There is a growing consensus that business should bear a greater responsibility towards the environment and pay closer attention to the externalities that its activities create. Nongovernmental organisations, customers, governments and investors have all begun to scrutinise the activities of business more carefully and demand a more responsible and sustainable approach. In response, the business community has implemented corporate social responsibility programmes with the aim of improving its social and environmental behaviour and portraying itself as a more responsible member of society.
External pressure to improve environmental performance has coincided with a trend towards increased complexity in business.
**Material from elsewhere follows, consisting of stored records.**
-- ==== Sys2Proof/Tests/Slice0.lean ====
section
/-! SUPPORT. Tests of the model against the vectors of spec/95_test_vectors.md and the encodings of
spec/30_encoding.md, and for each statement with hypotheses a state that meets them. -/

namespace Sys2Proof.Tests

open Sys2Proof Sys2Proof.Machine

/-! ## Small states -/

/-- The next state, if there is one. -/
def got : Result → Option State
  | .next s => some s
  | .fault _ => none
  | .refused _ => none

/-- The shorthand `dg(v)` of 95_test_vectors.md: 32 octets, big-endian. -/
def dg (v : Nat) : Digest := Vector.ofFn fun i : Fin 32 => BitVec.ofNat 8 (v / 256 ^ (31 - i.val))

/-- An idle block with operands loaded. -/
def idle (a x : Nat) : State := { State.reset with A := BitVec.ofNat 128 a, X := BitVec.ofNat 256 x }

/-- A block inside a command, before it has anything in `W` and `D`. -/
def inside (ph : Phase) (dir : Direction) (i a x l r : Nat) : State :=
  { idle a x with
    PH := ph
    STATUS := if dir = .forward then 0x01 else 0x09
    I := BitVec.ofNat 2 i
    L := BitVec.ofNat 128 l
    R := BitVec.ofNat 128 r }

/-- A block in WAIT, its request outstanding. -/
def waiting (dir : Direction) (i a x l r : Nat) : State :=
  { inside .wait dir i a x l r with
    request := some (message i (if dir = .forward then r else l)) }

/-- A host line placed as the next step. -/
def withLine (op : HostOp) (s : State) : State := { s with script := [op], turns := [.host] }

/-- A turn placed as the next step. -/
def withTurn (t : Turn) (s : State) : State := { s with turns := [t] }

/-- A PRF function that answers by the round index of the message. -/
def byRound (d0 d1 d2 : Nat) (m : Octets) : Digest :=
  if m.take 4 = [0, 0, 0, 0] then dg d0 else if m.take 4 = [0, 0, 0, 1] then dg d1 else dg d2

/-! ## Syntax and encoding -/

/-- R61: a value too wide for its register cannot be carried; the widest that can is accepted. A command has no field,
so `Instr` has no ill-formed term (R90). -/
theorem test_wellFormed :
    Transaction.wellFormed (.write 0 256) = false ∧ Transaction.wellFormed (.write 1 256) = false ∧
    Transaction.wellFormed (.write 2 (2 ^ 128)) = false ∧ Transaction.wellFormed (.write 3 (2 ^ 256)) = false ∧
    Transaction.wellFormed (.write 0 255) = true ∧ Transaction.wellFormed (.write 2 (2 ^ 128 - 1)) = true ∧
    Transaction.wellFormed (.write 3 (2 ^ 256 - 1)) = true ∧ Transaction.wellFormed (.read 3) = true := by decide

/-- R91: `RSV = 000000`, `DIR = 0`, `START = 1`. -/
theorem test_decode_enc : decode [0b00000001, 0xAA] = .ok (.enc, [0xAA]) := by rfl

/-- R92: `RSV = 000000`, `DIR = 1`, `START = 1`. -/
theorem test_decode_dec : decode [0b00000011] = .ok (.dec, []) := by rfl

/-- R93: `RSV = 000000`, `DIR` any, `START = 0`. -/
theorem test_decode_nop : decode [0b00000000] = .ok (.nop false, []) ∧ decode [0b00000010] = .ok (.nop true, []) :=
  ⟨rfl, rfl⟩

/-- R94 and V56: reserved bits set, with every value of `DIR` and `START`. -/
theorem test_decode_illegal :
    ∀ c ∈ [0x04#8, 0x05#8, 0x06#8, 0x07#8, 0x40#8, 0x80#8, 0xFF#8], (decodeCommand c).toOption = none := by decide

/-- The rows of spec/opcode_table.json, and an illegal word, through the table's numbering. -/
theorem test_decodeTableWord :
    decodeTableWord 8 0x01 = some .enc ∧ decodeTableWord 8 0x03 = some .dec ∧ decodeTableWord 8 0x00 = some (.nop false) ∧
    decodeTableWord 8 0x02 = some (.nop true) ∧ decodeTableWord 8 0x05 = none := by decide

/-- R107, program P1: `WR A, 10` is `(W, 2, 0x0a)`, `ENC` is `(W, 0, 0x01)`, `RD X` is `(R, 3)`. -/
theorem test_script_lines :
    HostOp.transaction (.wrA 10) = some (.write 2 10) ∧ HostOp.transaction (Instr.line .enc) = some (.write 0 1) ∧
    HostOp.transaction (.rd .x) = some (.read 3) := by decide

/-! ## Commands: 95_test_vectors.md section 2.5 -/

/-- V50, V52, V53. -/
theorem test_enc :
    (got (exec .enc (idle 0 0))).map (fun s => (s.STATUS, s.X)) = some (0x24, 0) ∧
    (got (exec .enc (idle 2 4))).map (fun s => (s.STATUS, s.X)) = some (0x34, 4) ∧
    (got (exec .enc (idle 2 3))).map (fun s => (s.STATUS, s.PH, s.I)) = some (0x01, .split, 0) := by decide

/-- V51, V54, V55. -/
theorem test_dec :
    (got (exec .dec (idle 1 0))).map (fun s => (s.STATUS, s.X)) = some (0x2C, 0) ∧
    (got (exec .dec (idle 100 10000))).map (fun s => (s.STATUS, s.X)) = some (0x3C, 10000) ∧
    (got (exec .dec (idle 100 9999))).map (fun s => (s.STATUS, s.PH, s.I)) = some (0x09, .split, 2) := by decide

/-- V58. -/
theorem test_nop :
    (got (exec (.nop false) { idle 2 3 with STATUS := 0x0A })).map (·.STATUS) = some 0x0A ∧
    (got (exec (.nop true) { idle 2 3 with STATUS := 0x0A })).map (·.STATUS) = some 0x0A := by decide

/-- V56, V57, V60. -/
theorem test_illegal_word :
    (∀ c ∈ [0x04#8, 0x05#8, 0x80#8, 0xFF#8], (got (writeCmd c State.reset)).map (·.STATUS) = some 0x14) ∧
    (got (writeCmd 0x40 { idle 1 0 with STATUS := 0x2C })).map (·.STATUS) = some 0x1C ∧
    (got (writeCmd 0x07 (idle 0 5))).map (·.STATUS) = some 0x14 := by decide

/-- V59: five writes while busy, each dropped. -/
theorem test_dropped_writes :
    ∀ op ∈ [HostOp.wrA 7, .wrX 1, .wrCmd 0x03, .wrCmd 0xFF, .wrStatus 0xFF],
      got (step (withLine op (inside .split .forward 0 100 1234 0 0))) =
        some (inside .split .forward 0 100 1234 0 0) := by decide

/-- V62, and R229, R230 in the middle of a command. -/
theorem test_reads :
    readReg .cmd (idle 7 5) = 0 ∧ readReg .status (inside .mix .reverse 1 7 5 0 0) = 0x09 ∧
    readReg .x (inside .mix .reverse 1 7 5 0 0) = 5 ∧ readReg .a (idle 7 5) = 7 := by decide

/-! ## The steps of a command: the traces of 95_test_vectors.md section 2.3 and the examples of the step rules -/

/-- R183 and R203. -/
theorem test_split :
    (got (stepSplit (inside .split .forward 0 100 1234 0 0))).map (fun s => (s.L, s.R, s.PH)) =
      some (34, 12, .issue) ∧
    (got (stepSplit (inside .split .reverse 2 100 9747 0 0))).map (fun s => (s.L, s.R, s.PH)) =
      some (97, 47, .issue) := by decide

/-- R165, and round 2 of V21. -/
theorem test_issue :
    (got (stepIssue (inside .issue .forward 0 100 1234 34 12))).map (·.request) =
      some (some [0, 0, 0, 0, 0, 0, 0, 1, 0x0c]) ∧
    (got (stepIssue (inside .issue .reverse 2 10 0 0 0))).map (·.request) =
      some (some [0, 0, 0, 2, 0, 0, 0, 0]) := by decide

/-- R167: all octets `ff` give `2^256 - 1`; the scripted answer is used up. -/
theorem test_respond :
    (got (prfTurn { waiting .forward 0 10 57 7 5 with scripted := [dg (2 ^ 256 - 1)] })).map
      (fun s => (s.D.toNat, s.PH, s.request, s.scripted)) = some (2 ^ 256 - 1, .mix, none, []) := by decide

/-- Rounds 0 of V23 and 2 of V20: a sum of 129 bits, and the last round. -/
theorem test_mix_forward :
    (got (stepMix { inside .mix .forward 0 (2 ^ 128 - 1) ((2 ^ 128 - 1) ^ 2 - 1) (2 ^ 128 - 2) (2 ^ 128 - 2) with
        D := BitVec.ofNat 256 (2 ^ 255) })).map (fun s => (s.L.toNat, s.R.toNat, s.I, s.PH)) =
      some (2 ^ 128 - 2, 2 ^ 127 - 1, 1, .issue) ∧
    (got (stepMix { inside .mix .forward 2 10 57 5 0 with D := BitVec.ofNat 256 (2 ^ 256 - 1) })).map
      (fun s => (s.W, s.L, s.R, s.I, s.PH)) = some (5, 0, 0, 2, .asm) := by decide

/-- R204 and round 0 of V21. -/
theorem test_mix_reverse :
    (got (stepMix { inside .mix .reverse 2 100 9747 97 47 with D := 63 })).map
      (fun s => (s.W, s.L, s.R, s.I, s.PH)) = some (63, 84, 97, 1, .issue) ∧
    (got (stepMix { inside .mix .reverse 0 10 0 5 5 with D := 8 })).map
      (fun s => (s.W, s.L, s.R, s.I, s.PH)) = some (8, 7, 5, 0, .asm) := by decide

/-- R185 and the end of V21. -/
theorem test_asm :
    (got (stepAsm (inside .asm .forward 2 100 1234 97 47))).map (fun s => (s.X, s.L, s.R, s.I, s.STATUS, s.PH)) =
      some (9747, 0, 0, 0, 0x02, .idle) ∧
    (got (stepAsm (inside .asm .reverse 0 10 0 7 5))).map (fun s => (s.X, s.STATUS)) = some (57, 0x0A) := by decide

/-- Program P5: reset while a request is outstanding. The agent's key is a free value afterwards (log 2). -/
theorem test_reset :
    got (step (withTurn .reset (waiting .forward 0 100 1234 34 12))) =
      some { State.reset with key := Config.freeKey 0, freeKeys := 1 } := rfl

/-- V20, V22 (b), V23, V24, V25, V26 through the network as a function. -/
theorem test_network_forward :
    network .forward (byRound 8 255 (2 ^ 256 - 1)) 10 57 = 0 ∧
    network .forward (byRound 1 1 1) 2 3 = 1 ∧
    network .forward (byRound (2 ^ 255) 1 (6 * 2 ^ 128 - 7)) (2 ^ 128 - 1) ((2 ^ 128 - 1) ^ 2 - 1) = 2 ^ 127 - 2 ∧
    network .forward (byRound 0 7 (2 ^ 64 + 4)) (2 ^ 64 + 1) 0x100000000000000020000000000000000 =
      110680464442257309704 ∧
    network .forward (byRound 1 256 66047) 256 65535 = 65535 ∧
    network .forward (byRound 50 85 63) 100 1234 = 9747 := by decide

/-- V21, V23, V26 backward. -/
theorem test_network_reverse :
    network .reverse (byRound 8 255 (2 ^ 256 - 1)) 10 0 = 57 ∧
    network .reverse (byRound (2 ^ 255) 1 (6 * 2 ^ 128 - 7)) (2 ^ 128 - 1) (2 ^ 127 - 2) = (2 ^ 128 - 1) ^ 2 - 1 ∧
    network .reverse (byRound 50 85 63) 100 9747 = 1234 := by decide

/-- R172: the digest of V40's round 1 reduced modulo 100. -/
theorem test_round_value :
    0x2bc956f5db572ea5429489f8bfb9764529161af88f91a1a65306b927e3373371 % 100 = 85 ∧
    roundFunction (fun _ => dg 0x2bc956f5db572ea5429489f8bfb9764529161af88f91a1a65306b927e3373371) 100 1 84 = 85 := by
  decide

/-! ## Octet formats and the host contract: sections 2.1, 2.2, 1.3 and 2.6 -/

/-- V1, V2, V3, V4, V5. -/
theorem test_octet_strings :
    i2ospMin 0 = [] ∧ i2ospMin 255 = [0xff] ∧ i2ospMin 256 = [1, 0] ∧ i2ospMin 10000 = [0x27, 0x10] ∧
    enc32 5 = [0, 0, 0, 5] ∧ encVar 0 = [0, 0, 0, 0] ∧ encVar 12 = [0, 0, 0, 1, 0x0c] ∧
    encVar 256 = [0, 0, 0, 2, 1, 0] ∧ os2ip [1, 0] = 256 ∧ os2ip [] = 0 ∧ os2ip [0, 0, 0xff] = 255 := by decide

/-- V6, V7, V8. -/
theorem test_messages :
    message 2 0 = [0, 0, 0, 2, 0, 0, 0, 0] ∧
    message 1 (2 ^ 64) = [0, 0, 0, 1, 0, 0, 0, 9, 1, 0, 0, 0, 0, 0, 0, 0, 0] ∧
    header 10000 [0, 1, 2, 3, 4] = [0, 0, 0, 2, 0x27, 0x10, 0, 0, 0, 5, 0, 1, 2, 3, 4] := by decide

/-- V10 to V16, V19. -/
theorem test_factor :
    (factor 4).toOption = some (2, 2) ∧ (factor 6).toOption = some (3, 2) ∧ (factor 32).toOption = some (8, 4) ∧
    (factor 1000).toOption = some (40, 25) ∧ (factor 10000).toOption = some (100, 100) ∧
    (factor 10007).toOption = none ∧ (factor 9999999999999999).toOption = some (100000001, 99999999) ∧
    (factor 2).toOption = none ∧ (factor 3).toOption = none := by decide

/-- The error kind, or none. -/
def kind {α : Type} : Except HostError α → Option HostError
  | .error e => some e
  | .ok _ => none

/-- S5, S6, S8, S9, S10, S12, S13, S14, V63, V64, V67, V68: all `InvalidArgument`. -/
theorem test_validate :
    kind (validate (some 32) (some 0) (some []) (some [1])) = some .invalidArgument ∧
    kind (validate (some (2 ^ 128)) (some 0) (some [1]) (some [1])) = some .invalidArgument ∧
    kind (validate (some 10007) (some 0) (some [1]) none) = some .invalidArgument ∧
    kind (validate (some 10007) (some 0) (some [1]) (some [])) = some .invalidArgument ∧
    kind (validate (some 10000) (some 10000) (some [1]) (some [1])) = some .invalidArgument ∧
    kind (validate none (some 0) (some [1]) (some [1])) = some .invalidArgument ∧
    kind (validate (some 32) none (some [1]) (some [1])) = some .invalidArgument ∧
    kind (validate (some 1) (some 0) (some [1]) (some [1])) = some .invalidArgument ∧
    kind (validate (some 0) (some 0) (some [1]) (some [1])) = some .invalidArgument ∧
    kind (validate (some 32) (some (-1)) (some [1]) (some [1])) = some .invalidArgument ∧
    kind (validate (some (2 ^ 128 - 1)) (some 0) (some [1]) (some [1])) = none := by decide

/-- S7, V65. -/
theorem test_fpeError :
    kind (encrypt (some 10007) (some 0) (some [1]) (some [1])) = some .fpeError ∧
    kind (decrypt (some 2) (some 0) (some [1]) (some [1])) = some .fpeError := ⟨rfl, rfl⟩

/-! ## Witnesses: for every statement with hypotheses, inputs that meet them, each clause at a boundary value -/

/-- A block in MIX after an answer. -/
def mixing (dir : Direction) (i a x l r d : Nat) : State :=
  { inside .mix dir i a x l r with D := BitVec.ofNat 256 d }

/-- The largest modulus with its largest operand (R223). -/
def largest : State := idle (2 ^ 128 - 1) ((2 ^ 128 - 1) ^ 2 - 1)

/-- States inside a command meet the invariant: one per phase, with the smallest modulus. -/
theorem inv_idle : (idle 2 3).Inv := by constructor <;> decide
theorem inv_split : (inside .split .reverse 2 2 3 0 0).Inv := by constructor <;> decide
theorem inv_issue : (inside .issue .forward 2 2 3 1 1).Inv := by constructor <;> decide
theorem inv_wait : (waiting .forward 0 2 3 1 1).Inv := by constructor <;> decide
theorem inv_wait_largest : (waiting .reverse 2 (2 ^ 128 - 1) 5 (2 ^ 128 - 2) 0).Inv := by constructor <;> decide
theorem inv_mix : (mixing .reverse 0 2 3 1 0 7).Inv := by constructor <;> decide
theorem inv_asm : (inside .asm .forward 2 2 3 1 1).Inv := by constructor <;> decide

theorem witness_ResetTurnResetsTheBlockAlone :
    (withTurn .reset (waiting .forward 0 100 1234 34 12)).nextTurn = .reset := by decide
A successful company now depends on an intricate web of global supply chains and partner networks, while an international reach through alliances, acquisitions and greenfield investments has become a prerequisite for growth.
Given these two parallel trends of greater business complexity and scrutiny into environmental performance, it was only a matter of time before companies would seek a more rigorous way of identifying and assessing their environmental liabilities, and of managing the risks associated with them in a more coherent manner. Companies now seek greater visibility not just of their own activities, but of those that take place in countries to where they have outsourced manufacturing, logistics or assembly. In addition, as organisations increasingly seek overseas acquisitions to further expansion plans, there has been a growing realisation of the need to scrutinise environmental performance of target companies more carefully as part of their due diligence processes.